Start of DATA UNDER STUDY

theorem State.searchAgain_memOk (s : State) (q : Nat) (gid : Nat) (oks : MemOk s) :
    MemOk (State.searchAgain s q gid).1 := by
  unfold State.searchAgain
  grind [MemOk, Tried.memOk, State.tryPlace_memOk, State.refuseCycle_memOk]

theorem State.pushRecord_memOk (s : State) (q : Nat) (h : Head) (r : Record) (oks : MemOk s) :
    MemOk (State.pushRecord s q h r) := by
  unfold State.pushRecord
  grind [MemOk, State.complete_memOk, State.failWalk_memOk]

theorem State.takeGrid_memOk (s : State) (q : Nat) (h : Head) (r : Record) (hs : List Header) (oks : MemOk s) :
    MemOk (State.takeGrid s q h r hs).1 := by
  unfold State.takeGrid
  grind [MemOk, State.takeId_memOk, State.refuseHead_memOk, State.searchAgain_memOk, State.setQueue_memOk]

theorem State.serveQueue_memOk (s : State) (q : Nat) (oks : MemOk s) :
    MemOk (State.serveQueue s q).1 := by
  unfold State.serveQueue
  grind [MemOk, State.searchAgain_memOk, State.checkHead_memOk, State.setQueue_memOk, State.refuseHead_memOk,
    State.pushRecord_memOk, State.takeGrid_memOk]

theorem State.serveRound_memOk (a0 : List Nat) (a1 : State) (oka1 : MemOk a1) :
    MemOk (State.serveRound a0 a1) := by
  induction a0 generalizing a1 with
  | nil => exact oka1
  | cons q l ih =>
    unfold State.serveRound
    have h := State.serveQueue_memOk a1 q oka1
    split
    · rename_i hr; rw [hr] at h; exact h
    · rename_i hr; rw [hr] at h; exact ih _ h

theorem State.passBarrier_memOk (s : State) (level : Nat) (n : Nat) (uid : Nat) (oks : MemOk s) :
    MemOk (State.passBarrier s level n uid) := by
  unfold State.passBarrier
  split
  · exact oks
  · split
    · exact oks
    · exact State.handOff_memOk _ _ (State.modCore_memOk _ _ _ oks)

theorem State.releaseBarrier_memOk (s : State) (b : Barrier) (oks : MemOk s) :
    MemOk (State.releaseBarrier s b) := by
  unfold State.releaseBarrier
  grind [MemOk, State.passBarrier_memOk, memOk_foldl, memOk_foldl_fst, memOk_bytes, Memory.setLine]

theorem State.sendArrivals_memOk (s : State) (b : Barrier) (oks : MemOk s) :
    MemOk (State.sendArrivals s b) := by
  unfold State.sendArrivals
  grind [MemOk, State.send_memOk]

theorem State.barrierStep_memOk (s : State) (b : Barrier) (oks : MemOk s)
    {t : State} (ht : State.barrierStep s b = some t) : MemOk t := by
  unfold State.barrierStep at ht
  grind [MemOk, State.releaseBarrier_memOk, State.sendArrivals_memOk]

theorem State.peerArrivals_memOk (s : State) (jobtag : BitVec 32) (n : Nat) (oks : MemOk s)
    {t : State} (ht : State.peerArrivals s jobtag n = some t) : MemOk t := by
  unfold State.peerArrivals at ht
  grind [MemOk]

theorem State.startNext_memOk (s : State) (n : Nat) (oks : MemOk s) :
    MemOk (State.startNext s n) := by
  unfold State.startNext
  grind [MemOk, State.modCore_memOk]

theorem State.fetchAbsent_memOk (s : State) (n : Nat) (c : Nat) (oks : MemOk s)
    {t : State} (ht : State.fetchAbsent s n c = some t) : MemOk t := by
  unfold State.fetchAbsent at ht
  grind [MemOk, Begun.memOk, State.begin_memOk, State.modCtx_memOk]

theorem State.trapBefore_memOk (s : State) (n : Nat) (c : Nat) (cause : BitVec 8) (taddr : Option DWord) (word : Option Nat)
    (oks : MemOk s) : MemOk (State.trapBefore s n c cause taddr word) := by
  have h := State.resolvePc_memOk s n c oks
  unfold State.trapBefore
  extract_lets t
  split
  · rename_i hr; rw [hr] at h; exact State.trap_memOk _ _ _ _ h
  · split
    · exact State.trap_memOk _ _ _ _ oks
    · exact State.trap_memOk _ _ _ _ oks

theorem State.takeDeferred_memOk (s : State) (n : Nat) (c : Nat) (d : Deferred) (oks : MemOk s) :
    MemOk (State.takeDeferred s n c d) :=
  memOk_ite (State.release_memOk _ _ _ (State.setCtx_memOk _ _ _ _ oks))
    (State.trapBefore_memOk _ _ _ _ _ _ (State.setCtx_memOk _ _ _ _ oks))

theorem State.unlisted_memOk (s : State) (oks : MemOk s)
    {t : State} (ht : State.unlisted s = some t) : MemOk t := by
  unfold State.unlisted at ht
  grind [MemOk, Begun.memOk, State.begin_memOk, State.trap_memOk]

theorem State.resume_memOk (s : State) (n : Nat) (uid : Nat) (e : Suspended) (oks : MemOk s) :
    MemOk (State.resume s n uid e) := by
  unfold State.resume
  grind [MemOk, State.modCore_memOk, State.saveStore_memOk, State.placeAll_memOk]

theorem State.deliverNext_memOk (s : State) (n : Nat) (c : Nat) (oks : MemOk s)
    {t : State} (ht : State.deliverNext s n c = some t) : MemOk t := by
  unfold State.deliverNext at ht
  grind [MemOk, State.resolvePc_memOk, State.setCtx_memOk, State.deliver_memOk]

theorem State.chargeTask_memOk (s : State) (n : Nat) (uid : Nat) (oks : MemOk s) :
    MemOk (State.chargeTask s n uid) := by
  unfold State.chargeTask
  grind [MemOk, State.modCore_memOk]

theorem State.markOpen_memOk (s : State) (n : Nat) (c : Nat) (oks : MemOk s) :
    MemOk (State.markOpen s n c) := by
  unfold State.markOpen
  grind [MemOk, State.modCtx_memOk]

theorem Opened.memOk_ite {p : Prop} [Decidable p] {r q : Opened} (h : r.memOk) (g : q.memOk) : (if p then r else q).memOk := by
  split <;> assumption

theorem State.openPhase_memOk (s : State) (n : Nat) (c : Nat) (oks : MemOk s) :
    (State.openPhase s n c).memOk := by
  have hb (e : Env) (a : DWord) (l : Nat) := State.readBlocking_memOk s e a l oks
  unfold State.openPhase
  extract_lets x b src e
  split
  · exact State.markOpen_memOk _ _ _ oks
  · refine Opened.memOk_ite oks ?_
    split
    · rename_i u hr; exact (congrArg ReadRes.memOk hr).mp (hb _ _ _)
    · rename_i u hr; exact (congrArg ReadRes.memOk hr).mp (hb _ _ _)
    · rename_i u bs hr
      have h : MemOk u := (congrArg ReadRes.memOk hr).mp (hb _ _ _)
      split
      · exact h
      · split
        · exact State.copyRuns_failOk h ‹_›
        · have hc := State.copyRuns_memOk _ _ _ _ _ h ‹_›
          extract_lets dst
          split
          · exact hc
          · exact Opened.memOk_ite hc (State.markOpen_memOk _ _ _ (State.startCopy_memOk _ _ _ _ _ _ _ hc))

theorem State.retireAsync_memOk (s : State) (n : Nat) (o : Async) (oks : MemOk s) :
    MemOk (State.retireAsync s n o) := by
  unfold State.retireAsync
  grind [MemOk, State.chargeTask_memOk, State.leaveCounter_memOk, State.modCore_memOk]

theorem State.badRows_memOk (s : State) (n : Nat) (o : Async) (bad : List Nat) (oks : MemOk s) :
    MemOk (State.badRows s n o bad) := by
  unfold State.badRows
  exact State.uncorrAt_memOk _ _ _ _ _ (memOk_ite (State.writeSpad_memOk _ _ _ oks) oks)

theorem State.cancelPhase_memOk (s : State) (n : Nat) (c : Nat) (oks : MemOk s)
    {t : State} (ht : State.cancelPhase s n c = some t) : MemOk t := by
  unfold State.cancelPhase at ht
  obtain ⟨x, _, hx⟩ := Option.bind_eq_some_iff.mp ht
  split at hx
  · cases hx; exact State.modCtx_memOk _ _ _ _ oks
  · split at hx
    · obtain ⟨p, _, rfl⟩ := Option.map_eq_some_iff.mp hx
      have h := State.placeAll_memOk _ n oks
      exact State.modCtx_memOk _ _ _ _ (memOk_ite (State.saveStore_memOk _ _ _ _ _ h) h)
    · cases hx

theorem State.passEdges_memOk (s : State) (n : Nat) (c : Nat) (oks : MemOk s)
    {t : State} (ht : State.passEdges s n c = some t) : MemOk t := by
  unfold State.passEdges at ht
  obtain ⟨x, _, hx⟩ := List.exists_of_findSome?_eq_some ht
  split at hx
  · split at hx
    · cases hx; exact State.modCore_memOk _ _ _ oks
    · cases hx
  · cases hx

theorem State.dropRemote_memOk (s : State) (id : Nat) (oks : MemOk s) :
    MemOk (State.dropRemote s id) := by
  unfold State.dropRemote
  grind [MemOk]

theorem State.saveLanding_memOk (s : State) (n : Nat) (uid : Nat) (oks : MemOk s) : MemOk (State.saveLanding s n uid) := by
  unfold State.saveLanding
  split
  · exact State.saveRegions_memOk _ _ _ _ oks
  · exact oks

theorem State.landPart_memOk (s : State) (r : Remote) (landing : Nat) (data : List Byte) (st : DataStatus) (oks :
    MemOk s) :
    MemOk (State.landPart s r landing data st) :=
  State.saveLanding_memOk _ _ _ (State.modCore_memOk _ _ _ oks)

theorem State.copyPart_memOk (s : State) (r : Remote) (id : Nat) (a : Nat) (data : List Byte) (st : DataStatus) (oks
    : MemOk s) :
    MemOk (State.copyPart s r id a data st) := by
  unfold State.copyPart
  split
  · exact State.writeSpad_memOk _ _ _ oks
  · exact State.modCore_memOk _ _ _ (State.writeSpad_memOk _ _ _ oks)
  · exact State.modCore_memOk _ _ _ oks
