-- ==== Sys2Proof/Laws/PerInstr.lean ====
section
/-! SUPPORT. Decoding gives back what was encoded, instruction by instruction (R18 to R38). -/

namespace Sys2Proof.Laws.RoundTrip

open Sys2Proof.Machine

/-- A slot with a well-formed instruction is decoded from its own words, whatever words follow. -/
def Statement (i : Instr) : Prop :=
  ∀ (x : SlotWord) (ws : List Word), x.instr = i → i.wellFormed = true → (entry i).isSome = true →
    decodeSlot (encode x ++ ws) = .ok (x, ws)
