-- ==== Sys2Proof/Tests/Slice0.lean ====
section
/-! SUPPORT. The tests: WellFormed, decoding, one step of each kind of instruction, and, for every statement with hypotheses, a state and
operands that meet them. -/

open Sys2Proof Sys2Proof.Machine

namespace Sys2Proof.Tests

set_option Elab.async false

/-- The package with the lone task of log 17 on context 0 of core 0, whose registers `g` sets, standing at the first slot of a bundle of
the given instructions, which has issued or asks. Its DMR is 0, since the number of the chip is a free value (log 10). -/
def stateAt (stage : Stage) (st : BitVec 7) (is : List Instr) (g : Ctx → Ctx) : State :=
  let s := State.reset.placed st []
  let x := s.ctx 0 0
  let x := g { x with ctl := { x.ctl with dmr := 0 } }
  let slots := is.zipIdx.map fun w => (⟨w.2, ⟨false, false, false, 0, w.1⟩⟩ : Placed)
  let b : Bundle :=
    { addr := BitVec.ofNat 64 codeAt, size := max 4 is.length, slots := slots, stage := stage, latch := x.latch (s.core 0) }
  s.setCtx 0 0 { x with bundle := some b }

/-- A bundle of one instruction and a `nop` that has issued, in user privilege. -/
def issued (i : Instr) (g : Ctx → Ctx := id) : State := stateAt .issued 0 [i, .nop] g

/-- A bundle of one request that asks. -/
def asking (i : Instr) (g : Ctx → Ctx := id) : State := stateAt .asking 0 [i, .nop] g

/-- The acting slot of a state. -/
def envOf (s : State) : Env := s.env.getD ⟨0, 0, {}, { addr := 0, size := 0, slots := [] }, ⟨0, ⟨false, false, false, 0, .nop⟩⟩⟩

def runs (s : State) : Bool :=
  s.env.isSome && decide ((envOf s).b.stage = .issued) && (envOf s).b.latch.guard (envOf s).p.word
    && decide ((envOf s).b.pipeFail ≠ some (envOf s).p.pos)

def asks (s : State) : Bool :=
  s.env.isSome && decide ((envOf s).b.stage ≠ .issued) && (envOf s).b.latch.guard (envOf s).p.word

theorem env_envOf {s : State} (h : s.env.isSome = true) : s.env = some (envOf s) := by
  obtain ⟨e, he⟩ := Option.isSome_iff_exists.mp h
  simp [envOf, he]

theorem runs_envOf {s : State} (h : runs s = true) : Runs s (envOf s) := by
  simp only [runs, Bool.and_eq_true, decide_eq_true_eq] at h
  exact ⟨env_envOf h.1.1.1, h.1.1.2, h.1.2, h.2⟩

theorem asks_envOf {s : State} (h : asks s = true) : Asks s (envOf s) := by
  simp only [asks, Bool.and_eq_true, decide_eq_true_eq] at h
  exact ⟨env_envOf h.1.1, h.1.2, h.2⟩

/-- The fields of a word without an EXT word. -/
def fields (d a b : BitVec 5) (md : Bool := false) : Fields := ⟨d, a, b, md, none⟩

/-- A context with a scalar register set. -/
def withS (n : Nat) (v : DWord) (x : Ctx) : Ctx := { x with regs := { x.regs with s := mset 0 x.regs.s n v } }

End of DATA UNDER STUDY

Write only the number of lines in the records that contain the string "cases".

COMPLETED EXERCISE
5